ENTRIES PROVIDED:
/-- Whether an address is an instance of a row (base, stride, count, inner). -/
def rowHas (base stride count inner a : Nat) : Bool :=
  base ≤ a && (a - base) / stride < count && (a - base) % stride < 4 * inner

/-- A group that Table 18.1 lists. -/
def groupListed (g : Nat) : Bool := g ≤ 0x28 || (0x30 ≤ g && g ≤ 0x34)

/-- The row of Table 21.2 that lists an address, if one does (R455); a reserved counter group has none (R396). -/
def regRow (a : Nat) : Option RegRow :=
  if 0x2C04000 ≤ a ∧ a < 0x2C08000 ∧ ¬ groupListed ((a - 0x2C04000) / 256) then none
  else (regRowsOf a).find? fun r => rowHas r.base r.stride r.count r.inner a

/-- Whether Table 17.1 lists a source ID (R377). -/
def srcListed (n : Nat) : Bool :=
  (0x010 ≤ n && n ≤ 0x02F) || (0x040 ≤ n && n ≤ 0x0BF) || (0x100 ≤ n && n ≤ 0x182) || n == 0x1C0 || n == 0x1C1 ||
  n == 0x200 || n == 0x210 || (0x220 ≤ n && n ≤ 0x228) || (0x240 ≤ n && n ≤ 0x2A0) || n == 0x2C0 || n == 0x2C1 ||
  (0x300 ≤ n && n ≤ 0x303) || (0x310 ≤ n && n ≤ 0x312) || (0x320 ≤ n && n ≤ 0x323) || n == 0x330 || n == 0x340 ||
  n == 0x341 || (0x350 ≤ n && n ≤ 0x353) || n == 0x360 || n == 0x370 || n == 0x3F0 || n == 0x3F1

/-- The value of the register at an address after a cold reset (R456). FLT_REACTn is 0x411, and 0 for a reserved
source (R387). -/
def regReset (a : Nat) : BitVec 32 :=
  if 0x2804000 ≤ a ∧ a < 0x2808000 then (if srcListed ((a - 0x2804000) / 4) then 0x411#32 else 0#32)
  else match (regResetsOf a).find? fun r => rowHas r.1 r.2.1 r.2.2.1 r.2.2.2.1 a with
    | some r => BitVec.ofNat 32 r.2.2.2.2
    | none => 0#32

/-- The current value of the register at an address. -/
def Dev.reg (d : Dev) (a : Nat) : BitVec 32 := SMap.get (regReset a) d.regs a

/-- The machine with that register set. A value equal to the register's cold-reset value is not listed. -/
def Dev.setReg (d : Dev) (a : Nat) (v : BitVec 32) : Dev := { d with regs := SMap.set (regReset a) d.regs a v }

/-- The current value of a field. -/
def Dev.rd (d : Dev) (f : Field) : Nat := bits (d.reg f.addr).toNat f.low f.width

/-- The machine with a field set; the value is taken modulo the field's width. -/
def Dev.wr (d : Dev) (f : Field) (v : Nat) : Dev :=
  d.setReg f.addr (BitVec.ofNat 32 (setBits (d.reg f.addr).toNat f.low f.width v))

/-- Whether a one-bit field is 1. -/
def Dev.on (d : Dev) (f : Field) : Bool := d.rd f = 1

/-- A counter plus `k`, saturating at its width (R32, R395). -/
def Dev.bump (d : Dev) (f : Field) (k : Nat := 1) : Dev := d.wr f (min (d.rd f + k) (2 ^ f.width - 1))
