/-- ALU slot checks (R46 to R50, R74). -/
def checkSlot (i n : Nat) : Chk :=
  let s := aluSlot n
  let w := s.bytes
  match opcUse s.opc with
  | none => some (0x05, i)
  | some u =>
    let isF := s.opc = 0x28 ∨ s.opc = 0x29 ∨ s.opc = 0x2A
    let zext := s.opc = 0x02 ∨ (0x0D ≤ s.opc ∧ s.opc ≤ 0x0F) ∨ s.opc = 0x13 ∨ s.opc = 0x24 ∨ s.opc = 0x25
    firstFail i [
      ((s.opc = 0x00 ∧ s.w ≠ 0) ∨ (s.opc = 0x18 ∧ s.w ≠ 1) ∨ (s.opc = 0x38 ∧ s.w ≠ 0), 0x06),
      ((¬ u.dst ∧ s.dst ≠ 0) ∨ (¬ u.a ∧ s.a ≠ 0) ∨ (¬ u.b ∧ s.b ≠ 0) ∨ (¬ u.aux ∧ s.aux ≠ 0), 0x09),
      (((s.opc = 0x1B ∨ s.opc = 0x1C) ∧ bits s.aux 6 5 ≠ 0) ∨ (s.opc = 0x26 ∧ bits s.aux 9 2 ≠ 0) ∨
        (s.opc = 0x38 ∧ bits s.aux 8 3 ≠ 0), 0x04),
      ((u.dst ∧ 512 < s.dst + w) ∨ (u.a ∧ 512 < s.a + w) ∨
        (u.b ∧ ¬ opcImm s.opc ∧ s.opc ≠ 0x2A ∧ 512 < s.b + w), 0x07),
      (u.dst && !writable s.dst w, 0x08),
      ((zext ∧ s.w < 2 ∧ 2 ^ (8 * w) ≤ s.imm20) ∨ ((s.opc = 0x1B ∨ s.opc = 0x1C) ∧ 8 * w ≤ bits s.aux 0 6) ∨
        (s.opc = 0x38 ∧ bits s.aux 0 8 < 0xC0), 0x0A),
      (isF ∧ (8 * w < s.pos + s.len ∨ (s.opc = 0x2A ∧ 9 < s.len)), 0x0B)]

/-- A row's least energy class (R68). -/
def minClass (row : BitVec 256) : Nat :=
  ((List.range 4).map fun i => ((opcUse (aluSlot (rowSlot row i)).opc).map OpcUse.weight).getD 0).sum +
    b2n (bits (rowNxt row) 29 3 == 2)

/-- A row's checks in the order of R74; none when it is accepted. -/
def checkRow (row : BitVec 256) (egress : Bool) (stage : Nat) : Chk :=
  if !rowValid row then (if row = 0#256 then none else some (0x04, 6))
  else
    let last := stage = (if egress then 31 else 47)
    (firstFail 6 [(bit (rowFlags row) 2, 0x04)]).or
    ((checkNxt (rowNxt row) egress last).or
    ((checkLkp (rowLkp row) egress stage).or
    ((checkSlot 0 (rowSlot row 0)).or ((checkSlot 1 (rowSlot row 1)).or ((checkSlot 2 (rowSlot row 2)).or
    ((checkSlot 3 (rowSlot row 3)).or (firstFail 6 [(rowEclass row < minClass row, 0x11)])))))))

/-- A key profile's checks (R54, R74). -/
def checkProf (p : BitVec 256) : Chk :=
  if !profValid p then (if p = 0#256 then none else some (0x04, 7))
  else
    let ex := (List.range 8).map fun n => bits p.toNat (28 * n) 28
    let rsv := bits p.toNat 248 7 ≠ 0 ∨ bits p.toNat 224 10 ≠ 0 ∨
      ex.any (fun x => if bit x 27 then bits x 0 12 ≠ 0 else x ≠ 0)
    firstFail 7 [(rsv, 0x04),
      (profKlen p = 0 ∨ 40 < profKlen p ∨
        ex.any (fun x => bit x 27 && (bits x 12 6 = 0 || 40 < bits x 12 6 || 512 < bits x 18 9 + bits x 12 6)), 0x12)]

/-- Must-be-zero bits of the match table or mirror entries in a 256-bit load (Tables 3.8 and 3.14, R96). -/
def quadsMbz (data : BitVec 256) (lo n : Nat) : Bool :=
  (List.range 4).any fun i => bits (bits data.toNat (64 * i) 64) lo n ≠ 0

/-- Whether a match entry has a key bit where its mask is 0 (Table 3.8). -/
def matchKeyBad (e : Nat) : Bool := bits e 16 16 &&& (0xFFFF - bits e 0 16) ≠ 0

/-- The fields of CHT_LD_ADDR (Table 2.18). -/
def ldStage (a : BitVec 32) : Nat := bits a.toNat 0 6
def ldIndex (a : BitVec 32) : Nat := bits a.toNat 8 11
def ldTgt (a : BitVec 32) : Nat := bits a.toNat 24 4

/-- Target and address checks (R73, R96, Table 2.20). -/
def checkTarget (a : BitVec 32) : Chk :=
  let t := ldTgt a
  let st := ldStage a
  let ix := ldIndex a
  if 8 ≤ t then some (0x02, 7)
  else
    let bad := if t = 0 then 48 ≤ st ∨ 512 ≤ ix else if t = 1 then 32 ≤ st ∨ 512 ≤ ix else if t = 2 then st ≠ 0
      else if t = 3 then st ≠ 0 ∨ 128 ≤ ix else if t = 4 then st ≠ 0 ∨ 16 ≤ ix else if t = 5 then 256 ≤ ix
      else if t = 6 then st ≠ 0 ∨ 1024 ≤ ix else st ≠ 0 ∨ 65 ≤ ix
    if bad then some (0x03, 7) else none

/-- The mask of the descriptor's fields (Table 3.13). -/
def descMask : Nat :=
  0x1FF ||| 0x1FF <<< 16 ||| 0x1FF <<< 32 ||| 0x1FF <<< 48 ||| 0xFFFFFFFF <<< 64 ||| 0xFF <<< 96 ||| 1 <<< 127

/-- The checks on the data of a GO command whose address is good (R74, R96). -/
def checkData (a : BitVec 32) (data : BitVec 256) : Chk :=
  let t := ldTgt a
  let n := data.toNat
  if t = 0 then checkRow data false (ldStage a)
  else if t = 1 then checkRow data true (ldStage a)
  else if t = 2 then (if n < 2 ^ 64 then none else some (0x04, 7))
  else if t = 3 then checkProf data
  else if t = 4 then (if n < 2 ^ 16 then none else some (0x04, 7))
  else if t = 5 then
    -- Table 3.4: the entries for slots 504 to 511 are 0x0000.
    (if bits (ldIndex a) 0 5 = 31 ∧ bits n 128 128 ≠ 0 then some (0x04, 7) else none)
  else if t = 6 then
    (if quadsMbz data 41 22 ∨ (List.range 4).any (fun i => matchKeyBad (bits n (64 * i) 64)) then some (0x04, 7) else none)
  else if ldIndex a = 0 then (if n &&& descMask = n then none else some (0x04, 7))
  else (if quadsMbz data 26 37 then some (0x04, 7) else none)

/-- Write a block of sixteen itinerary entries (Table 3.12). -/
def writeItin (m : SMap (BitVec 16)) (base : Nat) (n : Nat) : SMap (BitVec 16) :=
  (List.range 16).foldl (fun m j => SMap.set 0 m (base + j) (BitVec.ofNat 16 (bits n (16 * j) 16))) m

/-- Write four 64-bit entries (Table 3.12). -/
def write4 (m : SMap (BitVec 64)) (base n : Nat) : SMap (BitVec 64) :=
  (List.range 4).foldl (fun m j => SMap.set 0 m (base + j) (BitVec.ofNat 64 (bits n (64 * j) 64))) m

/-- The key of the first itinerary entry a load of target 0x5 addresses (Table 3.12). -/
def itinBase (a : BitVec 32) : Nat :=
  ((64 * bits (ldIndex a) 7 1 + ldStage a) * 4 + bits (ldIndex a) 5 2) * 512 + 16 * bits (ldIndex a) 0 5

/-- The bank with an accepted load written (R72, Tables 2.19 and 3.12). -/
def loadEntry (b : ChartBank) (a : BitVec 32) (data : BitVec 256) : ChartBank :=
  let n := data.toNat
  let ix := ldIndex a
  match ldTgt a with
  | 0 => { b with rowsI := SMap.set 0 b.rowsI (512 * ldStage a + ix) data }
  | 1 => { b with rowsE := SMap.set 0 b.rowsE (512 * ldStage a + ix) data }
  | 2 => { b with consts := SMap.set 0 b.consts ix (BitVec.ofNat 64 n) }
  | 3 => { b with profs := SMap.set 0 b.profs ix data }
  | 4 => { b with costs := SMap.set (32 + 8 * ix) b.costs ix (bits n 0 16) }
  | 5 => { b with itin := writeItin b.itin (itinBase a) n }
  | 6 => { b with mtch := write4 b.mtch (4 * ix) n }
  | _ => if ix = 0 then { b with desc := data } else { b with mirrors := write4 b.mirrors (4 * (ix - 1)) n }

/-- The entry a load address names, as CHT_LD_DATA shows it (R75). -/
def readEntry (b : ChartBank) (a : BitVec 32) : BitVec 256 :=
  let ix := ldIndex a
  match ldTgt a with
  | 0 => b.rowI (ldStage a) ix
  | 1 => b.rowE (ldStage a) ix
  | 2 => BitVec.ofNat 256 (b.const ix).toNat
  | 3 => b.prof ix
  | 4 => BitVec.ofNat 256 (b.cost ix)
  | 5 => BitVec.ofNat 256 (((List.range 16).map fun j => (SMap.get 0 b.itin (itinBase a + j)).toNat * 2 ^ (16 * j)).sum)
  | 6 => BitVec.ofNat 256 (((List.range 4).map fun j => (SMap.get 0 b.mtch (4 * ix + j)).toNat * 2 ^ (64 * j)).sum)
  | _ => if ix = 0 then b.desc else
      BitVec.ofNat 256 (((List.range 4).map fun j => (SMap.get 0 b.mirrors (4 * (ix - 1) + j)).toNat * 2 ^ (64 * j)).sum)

EXERCISE DESCRIPTION:
Scan the records above for the lines holding "let w := s.bytes" and "def minClass (row". Transcribe those two and every line between them word for word, and no others.

TASK RESULT:
  let w := s.bytes
  match opcUse s.opc with
  | none => some (0x05, i)
  | some u =>
    let isF := s.opc = 0x28 ∨ s.opc = 0x29 ∨ s.opc = 0x2A
    let zext := s.opc = 0x02 ∨ (0x0D ≤ s.opc ∧ s.opc ≤ 0x0F) ∨ s.opc = 0x13 ∨ s.opc = 0x24 ∨ s.opc = 0x25
    firstFail i [
      ((s.opc = 0x00 ∧ s.w ≠ 0) ∨ (s.opc = 0x18 ∧ s.w ≠ 1) ∨ (s.opc = 0x38 ∧ s.w ≠ 0), 0x06),
      ((¬ u.dst ∧ s.dst ≠ 0) ∨ (¬ u.a ∧ s.a ≠ 0) ∨ (¬ u.b ∧ s.b ≠ 0) ∨ (¬ u.aux ∧ s.aux ≠ 0), 0x09),
      (((s.opc = 0x1B ∨ s.opc = 0x1C) ∧ bits s.aux 6 5 ≠ 0) ∨ (s.opc = 0x26 ∧ bits s.aux 9 2 ≠ 0) ∨
        (s.opc = 0x38 ∧ bits s.aux 8 3 ≠ 0), 0x04),
      ((u.dst ∧ 512 < s.dst + w) ∨ (u.a ∧ 512 < s.a + w) ∨
        (u.b ∧ ¬ opcImm s.opc ∧ s.opc ≠ 0x2A ∧ 512 < s.b + w), 0x07),
      (u.dst && !writable s.dst w, 0x08),
      ((zext ∧ s.w < 2 ∧ 2 ^ (8 * w) ≤ s.imm20) ∨ ((s.opc = 0x1B ∨ s.opc = 0x1C) ∧ 8 * w ≤ bits s.aux 0 6) ∨
        (s.opc = 0x38 ∧ bits s.aux 0 8 < 0xC0), 0x0A),
      (isF ∧ (8 * w < s.pos + s.len ∨ (s.opc = 0x2A ∧ 9 < s.len)), 0x0B)]

/-- A row's least energy class (R68). -/
def minClass (row : BitVec 256) : Nat :=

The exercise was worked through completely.